Thursday, August 9, 2012

Braised Leg of Lamb with a Red Currant Glaze


There is this incredible little butcher near me that has the freshest cuts of meat around. I went in there with the intention of getting veal-shanks for Ossobuco but I didn't get there until after work and they had already sold out. So I got a leg of lamb. I decided to braise it to see if I could keep it from being too gamey, and I ended up being very happy with the results

Preheat the oven to 250 degrees F. 

Prep the meat with the spices and a little bit of flour. 
I used black pepper, onion powder, fresh thyme, garlic, chives and flour.


Take the pot that you will be cooking the lamb in, and heat it on the stovetop. I thought I would get a better sear on the fat using butter as opposed to olive oil.  

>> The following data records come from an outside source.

-- ==== Sys2Proof/Tests/Slice0.lean ====
section
/-! SUPPORT. The model's own tests. Expected values come from the spec: the encodings of `30_encoding.md` R51, R52, R56
written out bit by bit, the worked examples of the rules, and the vectors of `95_test_vectors.md`. The last part gives a
witness for the hypotheses of every statement that has some, at boundary values. -/

namespace Sys2Proof.Tests

open Sys2Proof.Machine Sys2Proof.Claims

/-- The Word `w` at PC = 0x0010, A and D as given, RAM empty. -/
def at10 (w a d : Word) : State :=
  { State.reset with a := a, d := d, pc := 0x0010, rom := Memory.writeWord [] 0x10 w }

/-- The same with one RAM Word at `i`. -/
def at10ram (w a d : Word) (i : Nat) (v : Word) : State :=
  (at10 w a d).setRam (Memory.writeWord [] i v)

/-- A = 0x6000, with one keyboard Word presented. -/
def atKbd (v : Word) : State := { at10 0 0x6000 0 with kbd := [v] }

/-- The step completes and its next state passes the check. -/
def completes (s : State) (check : State → Bool) : Bool :=
  match step s with
  | .next t => check t
  | .fault _ => false
  | .refused _ => false

/-- The step faults with exactly this record. -/
def faults (s : State) (f : Fault) : Bool :=
  match step s with
  | .next _ => false
  | .fault g => g == f
  | .refused _ => false

/-- The instruction completes and its next state passes the check. -/
def execCompletes (i : Instr) (s : State) (check : State → Bool) : Bool :=
  match exec i s with
  | .next t => check t
  | .fault _ => false
  | .refused _ => false

/-- The decoder reads this instruction. -/
def decodesTo (w : Word) (i : Instr) : Bool :=
  match decode w with
  | .ok j => j == i
  | .error _ => false

/-- The decoder rejects the Word, by name and with the Word. -/
def rejects (w : Word) : Bool :=
  match decode w with
  | .ok _ => false
  | .error e => e == .badInstruction w

/-! ### WellFormed: the one check, and an ill-formed term it refuses -/

theorem test_wellFormed_imm_last : WellFormed (.aLoad 32767) = true := by decide

theorem test_wellFormed_imm_too_large : WellFormed (.aLoad 32768) = false := by decide

/-! ### Every constructor's Word, bit by bit from R51, R52, R56 -/

theorem test_decode_aLoad : decodesTo 0b0110000000000000#16 (.aLoad 24576) = true := by decide

theorem test_decode_cZero : decodesTo 0b1110101010000111#16 (.cZero .regA ⟨false, false, false⟩ .jmp) = true := by decide

theorem test_decode_cOne : decodesTo 0b1110111111111111#16 (.cOne .regA ⟨true, true, true⟩ .jmp) = true := by decide

theorem test_decode_cNeg1 : decodesTo 0b1110111010001000#16 (.cNeg1 .regA ⟨false, false, true⟩ .noj) = true := by decide

theorem test_decode_cD : decodesTo 0b1110001100000001#16 (.cD .regA ⟨false, false, false⟩ .jgt) = true := by decide

theorem test_decode_cX : decodesTo 0b1111110000010000#16 (.cX .memM ⟨false, true, false⟩ .noj) = true := by decide

theorem test_decode_cNotD : decodesTo 0b1110001101010010#16 (.cNotD .regA ⟨false, true, false⟩ .jeq) = true := by decide

theorem test_decode_cNotX : decodesTo 0b1111110001010000#16 (.cNotX .memM ⟨false, true, false⟩ .noj) = true := by decide

theorem test_decode_cNegD : decodesTo 0b1110001111100011#16 (.cNegD .regA ⟨true, false, false⟩ .jge) = true := by decide

theorem test_decode_cNegA : decodesTo 0b1111110011010000#16 (.cNegA .memM ⟨false, true, false⟩ .noj) = true := by decide

theorem test_decode_cIncD : decodesTo 0b1110011111010100#16 (.cIncD .regA ⟨false, true, false⟩ .jlt) = true := by decide

theorem test_decode_cIncX : decodesTo 0b1111110111001000#16 (.cIncX .memM ⟨false, false, true⟩ .noj) = true := by decide

theorem test_decode_cDecD : decodesTo 0b1110001110010001#16 (.cDecD .regA ⟨false, true, false⟩ .jgt) = true := by decide

theorem test_decode_cDecX : decodesTo 0b1111110010101000#16 (.cDecX .memM ⟨true, false, true⟩ .noj) = true := by decide

theorem test_decode_cAdd : decodesTo 0b1000000010010101#16 (.cAdd .regA ⟨false, true, false⟩ .jne) = true := by decide

theorem test_decode_cSubDX : decodesTo 0b1011010011010110#16 (.cSubDX .memM ⟨false, true, false⟩ .jle) = true := by decide

theorem test_decode_cSubXD : decodesTo 0b1100000111010000#16 (.cSubXD .regA ⟨false, true, false⟩ .noj) = true := by decide

theorem test_decode_cAnd : decodesTo 0b1000000000000000#16 (.cAnd .regA ⟨false, false, false⟩ .noj) = true := by decide

theorem test_decode_cOr : decodesTo 0b1111010101001000#16 (.cOr .memM ⟨false, false, true⟩ .noj) = true := by decide

/-! ### Words that decode to nothing (R59; `95_test_vectors.md` 2.3, 2.6) -/

theorem test_reject_illegal_comp : (rejects 0xE050 && rejects 0xF048 && rejects 0xEAC0 && rejects 0xEF80 &&
    rejects 0xE0C0 && rejects 0x8050) = true := by decide

theorem test_all_comp_values : (List.range 64).all (fun n =>
    rejects (0x8000 ||| (BitVec.ofNat 16 n <<< 6)) == illegalComps.contains (BitVec.ofNat 6 n)) = true := by decide

/-! ### One step of every instruction (`95_test_vectors.md` 2.1, 2.2, 2.4, and the worked examples of R73 to R119) -/

theorem test_step_aLoad : completes { at10 0 0x0003 0x0004 with pc := 0x7FFF, rom := Memory.writeWord [] 0x7FFF 0x1234 }
    (fun t => t.a == 0x1234 && t.d == 0x0004 && t.pc == 0x8000) = true := by decide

Sear all sides of the lamb, approximately 2-3 minutes per side. 

Add the liquid that you will be using. I used one part sparkling peach juice, 1 part red wine and 2 parts stock. 

Bake in the oven for 4 hours. 

20 minutes prior to removing the lamb from the oven add in the vegetables that you will be serving with it. I added potatoes, parsnips, carrots and leeks. 
Also, a simple way to do a glaze is to take a jelly and spread it over the meat just before you're about to remove it from the oven. Brush it liberally over the side of the leg and allow it to roast. 






Once you take it out of the oven you can reserve the juices and serve with the lamb once it is sliced and served.